Eryck Abecassis (born 1956) is a composer, musician and an electric guitar player. He composes and plays a wide range of music including orchestral to chamber music, electronic, theater, street theater, and cinema.

He moved to Paris in 1976 to study cinema and also worked as a photographer. In 1979 he decided to concentrate on music.

He started doing workshops on instrumental research at the IRCAM (Institute for music/acoustic research and coordination) in Paris (where he also did a computer music course).

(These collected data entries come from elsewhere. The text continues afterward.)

-- ==== Sys2Proof/Certificates/Slice0/Obligations.lean ====
section
/-! DEFINITION. The statements. The docstring of each names the rule it formalises, and says where a clause is the
spec's own decision (D<n> of 92_eei_decisions.md) or the model's (log <n>). -/

open Sys2Proof Sys2Proof.Machine

/-! Encodings, the codec and the splitter. -/

/-- Decoding the word of any instruction gives the instruction back, every operand included (R74 to R78; the codes are
D2 and D3, the ignored fields D27, carried by the constructors as log 21 says). -/
def Obligations.DecodeEncodeEveryInstruction : Prop := ∀ i : Instr, decode (encode i) = .ok i

/-- A word that decodes is the word of what it decodes to: no bit of a legal word is dropped, the ignored fields
included (R75, R77, R80; D2, D3, D27). -/
def Obligations.EncodeDecodeEveryWord : Prop := ∀ (c : Code) (i : Instr), decode c = .ok i → encode i = c

/-- Words written out from the encoding tables decode to what they stand for (R74, R77, R78; V80 to V91, V110 to V121;
the codes are D2 and D3, the ignored fields D27). -/
def Obligations.WordsOfTheSpecDecode : Prop :=
  decodeTableWord 32 0x10000000 = some (.init 0#2 0#16 0#8) ∧
  decodeTableWord 32 0x1C123456 = some (.init 3#2 0x1234#16 0x56#8) ∧
  decodeTableWord 32 0x2801007E = some (.wrreg 2#2 0x0100#16 0x7E#8) ∧
  decodeTableWord 32 0x34123400 = some (.rdreg 1#2 0x1234#16 0x00#8) ∧
  decodeTableWord 8 0x00 = some .endOp ∧ decodeTableWord 8 0x30 = some .restart ∧
  decodeTableWord 8 0x82 = some .wrbD ∧ decodeTableWord 8 0x89 = some (.wrbA 0#1 1#1) ∧
  decodeTableWord 8 0x8A = some (.wrbA 1#1 0#1) ∧ decodeTableWord 8 0xA0 = some .latch

/-- A command word is reserved exactly when `zero` is not 0 or `op` is none of 1, 2, 3, and the step that presents a
reserved word while `RUN = 0` is refused (R80, R130 (d); D14, log 11). -/
def Obligations.ReservedCommandWordsRefused : Prop :=
  ∀ w : CmdWord,
    ((∃ e, decodeCommand w = .error e) ↔
      zeroField w ≠ 0#2 ∨ (opField w ≠ 1#4 ∧ opField w ≠ 2#4 ∧ opField w ≠ 3#4)) ∧
    ∀ (s : State) (tm : HostTiming) (rest : List HostInput), s.run = false → s.host = ⟨tm, .present w⟩ :: rest →
      (∃ e, decodeCommand w = .error e) → step s = .refused .reservedCommandWord

/-- A micro-operation word is legal exactly when it is one of the seventeen of R77 and R78; every other byte is rejected
(R80; D3, D14). -/
def Obligations.ReservedMicroWordsRejected : Prop :=
  ∀ w : Byte, (∃ i, decodeMicro w = .ok i) ↔
    w ∈ [0x00#8, 0x10#8, 0x20#8, 0x30#8, 0x40#8, 0x50#8, 0x60#8, 0x70#8, 0x80#8] ++
        [0x81#8, 0x82#8, 0x88#8, 0x89#8, 0x8A#8, 0x8B#8, 0x90#8, 0xA0#8]

/-- R120: the address byte is `(DEVICE_ID << 4) | (select << 2) | (pageSelect << 1) | operation`, which is the four
fields side by side and `160 + 4*select + 2*pageSelect + operation`. -/
def Obligations.AddressByteFormula : Prop :=
  ∀ (sel : Sel) (page op : Bit),
    encodeAddress sel page op =
      (((Config.params.deviceId.zeroExtend 8) <<< 4) ||| ((sel.zeroExtend 8) <<< 2) |||
        ((page.zeroExtend 8) <<< 1) ||| (op.zeroExtend 8)) ∧
    encodeAddress sel page op = 0b1010#4 ++ sel ++ page ++ op ∧
    (encodeAddress sel page op).toNat = 160 + 4 * sel.toNat + 2 * page.toNat + op.toNat

/-- R71, format A: `deviceId` in bits 7:4, `select` in bits 3:2, `pageSelect` in bit 1, `operation` in bit 0; the packed
byte is `(deviceId<<4) | (select<<2) | (pageSelect<<1) | operation`, the same with `+`, for any family code; the codec
packs the constant 10. -/
def Obligations.AddressByteLayout : Prop :=
  (∀ (deviceId : BitVec 4) (sel : Sel) (page op : Bit),
    (packAddress deviceId sel page op).extractLsb' 4 4 = deviceId ∧
    (packAddress deviceId sel page op).extractLsb' 2 2 = sel ∧
    (packAddress deviceId sel page op).extractLsb' 1 1 = page ∧
    (packAddress deviceId sel page op).extractLsb' 0 1 = op ∧
    packAddress deviceId sel page op =
      (((deviceId.zeroExtend 8) <<< 4) ||| ((sel.zeroExtend 8) <<< 2) ||| ((page.zeroExtend 8) <<< 1) |||
        (op.zeroExtend 8)) ∧
    packAddress deviceId sel page op =
      ((deviceId.zeroExtend 8) <<< 4) + ((sel.zeroExtend 8) <<< 2) + ((page.zeroExtend 8) <<< 1) +
        (op.zeroExtend 8)) ∧
  ∀ (sel : Sel) (page op : Bit), encodeAddress sel page op = packAddress 0b1010#4 sel page op

/-- R121: `DEVICE_ID` is the constant 10, `10 << 4 = 160 = 0xA0`, and bits 7:4 of every address byte are `0b1010`, in
every state the machine can be in. -/
def Obligations.DeviceIdIsConstant : Prop :=
  Config.params.deviceId = 10#4 ∧ (Config.params.deviceId.zeroExtend 8) <<< 4 = 0xA0#8 ∧ (0xA0#8).toNat = 160 ∧
  (∀ (sel : Sel) (page op : Bit), (encodeAddress sel page op).extractLsb' 4 4 = 0b1010#4) ∧
  ∀ (s : State) (page op : Bit), (operandA page op s).extractLsb' 4 4 = 0b1010#4

/-- The codec is injective, its inputs are bits 3:0 of its output, and its image is exactly `0xA0` to `0xAF` (R122,
derived there from R120). -/
def Obligations.AddressBytesInjectiveInRange : Prop :=
  (∀ (sel : Sel) (page op : Bit), (encodeAddress sel page op).extractLsb' 2 2 = sel ∧
    (encodeAddress sel page op).extractLsb' 1 1 = page ∧ (encodeAddress sel page op).extractLsb' 0 1 = op) ∧
  ∀ b : Byte, (∃ (sel : Sel) (page op : Bit), encodeAddress sel page op = b) ↔ 0xA0 ≤ b.toNat ∧ b.toNat ≤ 0xAF

/-- The splitter: `hi(a) = a div 256`, `lo(a) = a mod 256`, `a = 256*hi(a) + lo(a)` (R124, R72; the source gives no
formula for the high byte: `a div 256` is D26, and R72 marks it derived). -/
def Obligations.RegisterAddressSplit : Prop :=
  ∀ a : Addr16, (hiByte a).toNat = a.toNat / 256 ∧ (loByte a).toNat = a.toNat % 256 ∧
    a.toNat = 256 * (hiByte a).toNat + (loByte a).toNat

/-- The assembler refuses a line exactly when an operand is out of its range, `sel` 0 to 3, `raddr` 0 to 65535, `data` 0
to 255, `page` and `op` 0 to 1, and never masks one: what it assembles has the operands that were written. A line without
numerals is never refused; the ignored fields of INIT and RDREG are 0 (R75, R82, R122, U16; the words are D2 and D3, the
ignored fields D27). -/
def Obligations.AssemblerRefusesOutOfRange : Prop :=
  (∀ sel raddr data : Nat,
    (sel < 4 ∧ raddr < 65536 ∧ data < 256 →
      ∃ (x : Sel) (y : Addr16) (z : Byte), assemble (.wrreg sel raddr data) = some (.wrreg x y z) ∧
        x.toNat = sel ∧ y.toNat = raddr ∧ z.toNat = data) ∧
    (4 ≤ sel ∨ 65536 ≤ raddr ∨ 256 ≤ data → assemble (.wrreg sel raddr data) = none)) ∧
  (∀ sel raddr : Nat,
    (sel < 4 ∧ raddr < 65536 →
      ∃ (x : Sel) (y : Addr16), assemble (.rdreg sel raddr) = some (.rdreg x y 0#8) ∧
        x.toNat = sel ∧ y.toNat = raddr) ∧
    (4 ≤ sel ∨ 65536 ≤ raddr → assemble (.rdreg sel raddr) = none)) ∧
  (∀ page op : Nat,
    (page < 2 ∧ op < 2 →
      ∃ x y : Bit, assemble (.wrb (.a page op)) = some (.wrbA x y) ∧ x.toNat = page ∧ y.toNat = op) ∧
    (2 ≤ page ∨ 2 ≤ op → assemble (.wrb (.a page op)) = none)) ∧
  assemble .init = some (.init 0#2 0#16 0#8) ∧
  assemble (.wrb .hi) = some .wrbHi ∧ assemble (.wrb .lo) = some .wrbLo ∧ assemble (.wrb .d) = some .wrbD ∧
  assemble .endOp = some .endOp ∧ assemble .uinit = some .uinit ∧ assemble .start = some .start ∧
  assemble .restart = some .restart ∧ assemble .stop = some .stop ∧ assemble .ack = some .ack ∧
  assemble .nack = some .nack ∧ assemble .idle = some .idle ∧ assemble .rden = some .rden ∧
  assemble .latch = some .latch

/-! Reset, and how a step chooses what runs. -/

/-- What reset leaves, of the elements the table of R41 gives a value (R41, R170; the values are D11). -/
def Obligations.ResetValues : Prop :=
  State.reset.run = false ∧ State.reset.done = false ∧ State.reset.inited = false ∧
  State.reset.toAny = false ∧ State.reset.toMap = 0#12 ∧ State.reset.cnt = 0#8 ∧ State.reset.waiting = false ∧
  State.reset.act = 0#2 ∧ State.reset.pidx = 0#4 ∧ State.reset.trace = []

/-- Reset meets the invariant of CORE and has canonical memories (R41, R50; the values are D11, nothing listed in the
ROM log 7, ENV's script log 5). -/
def Obligations.ResetMeetsTheInvariants : Prop := CoreInv State.reset ∧ memoriesOk State.reset = true

/-- A step is the instruction decoded where this machine takes it. (a) While `RUN = 1` and HOST does not move, the
micro-operation the ROM holds at `UPC` (R131; D3). (b) While `RUN = 0`, the command HOST's next input presents, that
input taken from the list (R130; D2, log 9). (c) While `RUN = 0` and HOST has no input, CORE waits: the state stays
(R131; log 9). -/
def Obligations.StepRunsTheDecodedInstruction : Prop :=
  (∀ (s : State) (i : Instr), s.run = true → s.hostWaits = true →
    decodeMicro (Memory.read .rom s.rom s.upc.toNat) = .ok i → step s = exec i s) ∧
  (∀ (s : State) (i : Instr) (w : CmdWord) (tm : HostTiming) (rest : List HostInput), s.run = false →
    s.host = ⟨tm, .present w⟩ :: rest → decodeCommand w = .ok i → step s = exec i { s with host := rest }) ∧
  ∀ s : State, s.run = false → s.host = [] → step s = .next s

/-- A word presented while `RUN = 1` is refused, whatever word it is (R130 (a), R63; D12, log 11; a reserved word too,
log 24; HOST's input is log 9). -/
def Obligations.WordPresentedWhileRunningRefused : Prop :=
  ∀ (s : State) (w : CmdWord) (rest : List HostInput), s.run = true → s.host = ⟨.now, .present w⟩ :: rest →
    step s = .refused .commandWhileRunning

/-- The ROM of a machine whose ROM is intact holds the three routines at 0, 16 and 32, END everywhere else, and no
location holds ACK or a page-1 WRB (R79; the addresses are D3). -/
def Obligations.RomHoldsTheRoutines : Prop :=
  (List.range 11).map (fun a => decodeMicro (romImage a)) = wrregRoutine.map .ok ∧
  (List.range 15).map (fun a => decodeMicro (romImage (16 + a))) = rdregRoutine.map .ok ∧
  (List.range 2).map (fun a => decodeMicro (romImage (32 + a))) = initRoutine.map .ok ∧
  ∀ a < 64, reachableAddress a = false → romImage a = 0x00#8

He has been commissioned to compose music for Radio-France, Gmem, Ina-Grm, Grame, French government. His music has been played in international music festivals of "Présences", "Les Musiques-Marseille", "Musiques en scène-Lyon","Amplitude Festival Denmark","Computer Art Festival Padova" and some others.

As an electronic musician he travels in many countries including Spain, Brazil, Germany, Austria, England, Sweden, South Korea, and Italy. His style ranges between contemporary and electronic "noise music", with extensive use of the computer.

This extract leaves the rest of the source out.